Однажды солнечным, но ветреным днем майор, одетый как всегда безукоризненно, вышел на свою обычную прогулку, столь полезную для здоровья.
Чтобы попасть с одной оживленной улицы на другую, ему пришлось пойти по пустынной аллее, из тех, что тянутся за усадьбами и похожи на обветшалые, выцветшие декорации. Большинству из нас такой пейзаж показался бы скучным и мрачным, но с майором дело обстояло не совсем так, потому что по неровной посыпанной гравием дорожке навстречу ему двигалось нечто такое, чем для человека верующего является церковная процессия. Высокий, плотный человек с водянистыми синими глазами и полукругом огненно-рыжей бороды толкал перед собой тележку, в которой, казалось, горели разноцветным пламенем удивительные цветы. Там были великолепные представители многих видов, но преобладали анютины глазки. Браун остановился и заговорил с незнакомцем.
Вскоре они уже торговались, Майор вел себя, как и подобает коллекционеру, помешанному на чем-либо. Он тщательно и мучительно долго выбирал наилучшие растения из просто хороших, одни хвалил, о других отзывался пренебрежительно, разложил их по сортам, начиная с редких и очень ценных и кончая самыми обыкновенными и в конце концов купил все. Торговец уже собирался было везти свою тележку дальше, но вдруг остановился и подошел к майору.
- Вот что, сэр, - сказал он. - Если вас интересуют эти вещи, полезайте-ка на ту ограду.
- На забор? - воскликнул шокированный майор, чья душа, привыкшая во всем следовать правилам приличия, содрогнулась при мысли о столь чудовищном вторжении в чужие владения.
- Там, в том саду, лучшие во всей Англии желтые анютины глазки, сэр, прошептал искуситель. - Я помогу вам, сэр.

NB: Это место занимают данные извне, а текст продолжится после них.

-- ==== Sys2Proof/Machine/Line.lean ====
section
/-! DEFINITION. The line sequencer's transitions: seating, testing, charging, injecting, flushing, leaving
HELD, ending a test and running a deferred request (R9 to R25, R70 to R81). -/

namespace Sys2Proof.Machine

/-- Entry into FLUSHING: the packer deflates, Nf is computed and FLUSH strokes start (R25). -/
def State.enterFlushing (s : State) (l : LineId) : State :=
  let e := s.lineTable.get l
  (s.updSeq l fun q =>
    { q.released with
      state := .flushing
      nf := ceilDiv (e.lineVolume * s.timing.flushFactor) e.strokeVolume
      flushCount := 0 }).setPurpose l .flush s.timing.flushStep

/-- The line moves to IDLE with its outputs released (R24 step 7). -/
def State.enterIdle (s : State) (l : LineId) : State :=
  s.updSeq l fun q => { q.released with state := .idle }

/-- The stage of a line ends for a reason other than FAULT and RESET, and the line moves on by the state
it left (R24). -/
def State.stageEnd (s : State) (l : LineId) (reason : EndReason) (origin : Option Port) : State :=
  match s.lineState l with
  | .charging | .ready | .injecting | .held => (s.endStage l reason origin false).enterFlushing l
  | .seated | .testing => (s.endStage l reason origin false).enterIdle l
  | .off | .idle | .flushing | .fault => s

/-- The rate step a line resumes at: 1 in INJECTING, the charge step in CHARGING (R23 step 5). -/
def State.resumeRate (s : State) (r : Resume) : Nat :=
  match r with
  | .charging => s.timing.chargeStep
  | .injecting => 1

/-- The sequencer of a line that leaves HELD for its resume state (R23 steps 2 and 4). -/
def Sequencer.resumed (q : Sequencer) (r : Resume) : Sequencer :=
  { q with
    standingTimer := .stopped
    returnOpen := r == .charging
    state := r.lineState
    resume := none
    resumeAfterBurst := false }

/-- A line leaves HELD for its resume state (R23). -/
def State.leaveHeld (s : State) (l : LineId) (given : Option TankId) : State :=
  match (s.seq.get l).resume with
  | none => s
  | some r =>
    ((((s.addHeld l).updSeq l (·.resumed r)).updDrive l fun d => { d with staticTimer := .stopped }).updReg l
      fun g => { g.disarm with excursionStop := false }).writeRate l (s.resumeRate r) given

/-- A wait cause has been removed: with none left the line leaves HELD, or notes that it will when the
running burst ends (R23). -/
def State.causeRemoved (s : State) (l : LineId) (given : Option TankId) : State :=
  if (s.seq.get l).waitHold || (s.seq.get l).waitSupply then s
  else if (s.drive.get l).burst.isSome then s.updSeq l fun q => { q with resumeAfterBurst := true }
  else s.leaveHeld l given

/-! ### Seating -/

/-- The stage midpoint, in dm (R49). -/
def stageMid (q : SeatParams) : Nat := (q.top + q.bottom) / 2

/-- The depth ceiling Pcap, in kPa (R52). -/
def depthCeiling (beta mid : Nat) : Nat := beta * mid / 1000

/-- The regulator prepares for a new stage (R45). -/
def Regulator.seatStage (g : Regulator) (q : SeatParams) : Regulator :=
  { g with
    geometry := some ⟨stageMid q, q.bottom - q.top⟩
    pf := none
    pe := none
    pn := none
    plim := none
    lowerBand := none
    v := none
    excursionStop := false
    refusalTimer := .stopped }

/-- The sequencer of a line whose SEAT is taken (R9 steps 3 to 5). -/
def Sequencer.seatedWith (q : Sequencer) (settle : Timer) : Sequencer :=
  { q with
    state := .seated
    settled := false
    settleTimer := settle
    currentMix := none
    chargeCount := 0
    nc := 0
    flushCount := 0
    nf := 0
    packerInflated := true
    returnOpen := false
    source := .water }

/-- A SEAT taken (R9). -/
def State.takeSeat (s : State) (l : LineId) (q : SeatParams) : State :=
  let ceiling := depthCeiling s.envelope.beta (stageMid q)
  let clamped := decide (ceiling < q.pmax)
  let s1 := if clamped then s.latchAll .clamped else s
  ((s1.openRecord l q (min q.pmax ceiling) clamped).updSeq l
    (·.seatedWith (.startSeconds s.timing.packerSettle))).updReg l (·.seatStage q)

/-! ### Testing -/

/-- A TEST taken (R11, R71). -/
def State.takeTest (s : State) (l : LineId) (target duration : Nat) : State :=
  ((s.updReg l fun g =>
    { g.clearTest.disarm with testRunning := true, testTarget := some target }).updSeq l fun q =>
    { q with state := .testing, testDuration := some duration, testTimer := some 0 }).setPurpose l .test 1

/-- How a test ends with its line back in SEATED (R11). -/
inductive TestEnd where
  | complete | cutShort | cancelled
deriving DecidableEq, Repr

/-- The result computed from the accumulators, for a test of `seconds` (R77). -/
def testResult (g : Regulator) (target duration seconds ls : Nat) (cutShort : Bool) : Option TestResult :=
  if g.sampleCount = 0 then none
  else
    let mean := g.pressureSum / g.sampleCount
    if mean = 0 then none
    else some
      { target := target
        duration := duration
        elapsed := seconds
        samples := g.sampleCount
        mean := mean
        volume := g.testVolume
        tLu := min Config.maxTLu (g.testVolume * 6000 / (seconds * ls * mean))
        cutShort := cutShort
        lowPressure := decide (mean < target * 50 / 100) }

/-- The result of the test of a line that ends in a given way (R74 to R77). -/
def State.testOutcome (s : State) (l : LineId) (ending : TestEnd) : Option TestResult :=
  let g := s.reg.get l
  let q := s.seq.get l
  let target := g.testTarget.getD 0
  let duration := q.testDuration.getD 0
  let ls := (g.geometry.map (·.ls)).getD 0
  let elapsed := q.testTimer.getD 0 / 1000
  match ending with
  | .cancelled => none
  | .complete => testResult g target duration duration ls false
  | .cutShort =>
    if elapsed < Config.minTestSeconds then none else testResult g target duration elapsed ls true

/-! ### Charging and injecting -/

/-- The choice of the band table for a record (R80). -/
def bandChoice (b : BandTable) (test : Option TestResult) : Nat :=
  match test with
  | none => b.m0
  | some t => if t.tLu ≤ b.b1 then b.m1 else if t.tLu ≤ b.b2 then b.m2 else if t.tLu ≤ b.b3 then b.m3 else b.m4

/-- The starting mix and its source for a record at CHARGE (R79 to R81). -/
def State.startingMix (s : State) (r : Record) : Nat × MixSource :=
  if r.startMix ≠ 0 then (r.startMix, .explicit)
  else
    let choice := bandChoice s.bands r.test
    if r.thickest < choice || !s.mixEnabled choice then (r.thickest, .clamped) else (choice, .band)

/-- The starting mix of the line's open record; a line without one starts at no mix (log 20). -/
def State.chargeMix (s : State) (l : LineId) : Nat × MixSource :=
  match s.openRec.get l with
  | some r => s.startingMix r
  | none => (0, .explicit)

/-- A CHARGE taken (R12). The purpose is set last, so that a supply wait at the first start finds the
line in CHARGING (log 8). -/
def State.takeCharge (s : State) (l : LineId) : State :=
  let e := s.lineTable.get l
  let c := s.chargeMix l
  let s1 := if c.2 = .clamped then s.latchAll .clamped else s
  let s2 := (s1.updRec l fun r => { r with startMix := c.1, startSource := some c.2 }).appendMixStep l c.1
  ((s2.updSeq l fun q =>
    { q with
      state := .charging
      currentMix := some c.1
      nc := ceilDiv e.lineVolume e.strokeVolume
      chargeCount := 0
      returnOpen := true }).updReg l Regulator.disarm).setPurpose l .charge s.timing.chargeStep

/-- An INJECT taken (R14). The purpose is set last (log 8). -/
def State.takeInject (s : State) (l : LineId) : State :=
  (((s.updSeq l fun q =>
    { q with state := .injecting, returnOpen := false, standingTimer := .stopped }).updDrive l fun d =>
    { d with staticTimer := .stopped }).updReg l Regulator.disarm).setPurpose l .inject 1

/-! ### The pending slot -/

/-- The points at which a deferred request runs (R18). -/
inductive RunPoint where
  | settleExpiry | testEnd | chargeCompletion | flushCompletion
deriving DecidableEq, Repr

/-- Whether a deferred request runs at a point (R18). -/
def PendingReq.runsAt : PendingReq → RunPoint → Bool
  | .seat _, .flushCompletion => true
  | .test _ _, .settleExpiry => true
  | .charge, .settleExpiry => true
  | .charge, .testEnd => true
  | .inject, .chargeCompletion => true
  | _, _ => false

/-- A request taken as if it had just arrived (R19). -/
def State.takeDeferred (s : State) (l : LineId) : PendingReq → State
  | .seat q => s.takeSeat l q
  | .test target duration => s.takeTest l target duration
  | .charge => s.takeCharge l
  | .inject => s.takeInject l

/-- Whether a deferred request is dropped at its run point because the line is covered (R19, R20). -/
def State.dropsAtRun (s : State) (l : LineId) : PendingReq → Bool
  | .seat _ => false
  | .test _ _ | .charge | .inject => s.covered l

/-- The run point of the request in the slot: the slot is emptied, and the request is dropped or taken
(R19, R20). -/
def State.runSlot (s : State) (l : LineId) (point : RunPoint) : State :=
  match (s.seq.get l).slot with
  | none => s
  | some req =>
    if req.runsAt point then
      let s1 := s.updSeq l fun q => { q with slot := none }
      if s.dropsAtRun l req then s1.latchAll .pendingDropped else s1.takeDeferred l req
    else s

/-- A test ends with its line back in SEATED (R11, R62, R74, R75, R78). DESIGN CHOICE (log 26): the
sequencer's test duration becomes absent with it. -/
def State.endTest (s : State) (l : LineId) (ending : TestEnd) : State :=
  let result := s.testOutcome l ending
  let s1 := ((s.stopDrive l).updSeq l fun q =>
    { q with state := .seated, settled := true, testTimer := none, testDuration := none }).updReg l fun g =>
    { g.clearTest.arm with excursionStop := false }
  let s2 := match result with
    | none => s1
    | some t => s1.updRec l fun r => { r with test := some t }
  s2.runSlot l .testEnd

end Sys2Proof.Machine
end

Как это случилось, останется загадкой, но страсть майора взяла верх над традиционным чувством приличия. Одним легким движением он оказался на стене, окружавшей чужой сад. В следующее же мгновение, уже стоя на заборе в развевающемся сюртуке, он почувствовал ужасную неловкость. Но тотчас же все эти мелочи перестали для него существовать: потрясение, равного которому ему не пришлось испытать за всю свою полную опасностей жизнь, было настолько велико, что затмило все. В саду посреди зеленой лужайки возвышалась огромная клумба из анютиных глазок. Это были великолепные цветы, но на сей раз майор Браун смотрел на них уже не глазами садовода-любителя: крупными буквами, составленными из анютиных глазок, на клумбе было написано: СМЕРТЬ МАЙОРУ
БРАУНУ. Старик добродушного вида с седыми бакенбардами поливал цветы.
Майор Браун резко обернулся. Человека с тележкой уже не было видно, он словно растворился в воздухе. Майор вновь перевел взгляд на клумбу с необычайной надписью. Другой на его месте подумал бы, что сошел с ума, но только не Браун. Когда жаждущие романтики дамы набрасывались на него с расспросами о его военных приключениях или о том, за что он получил орден, он иногда чувствовал себя ужасно скучным человеком, но это как раз и было самым точным признаком того, что он находился в здравом рассудке.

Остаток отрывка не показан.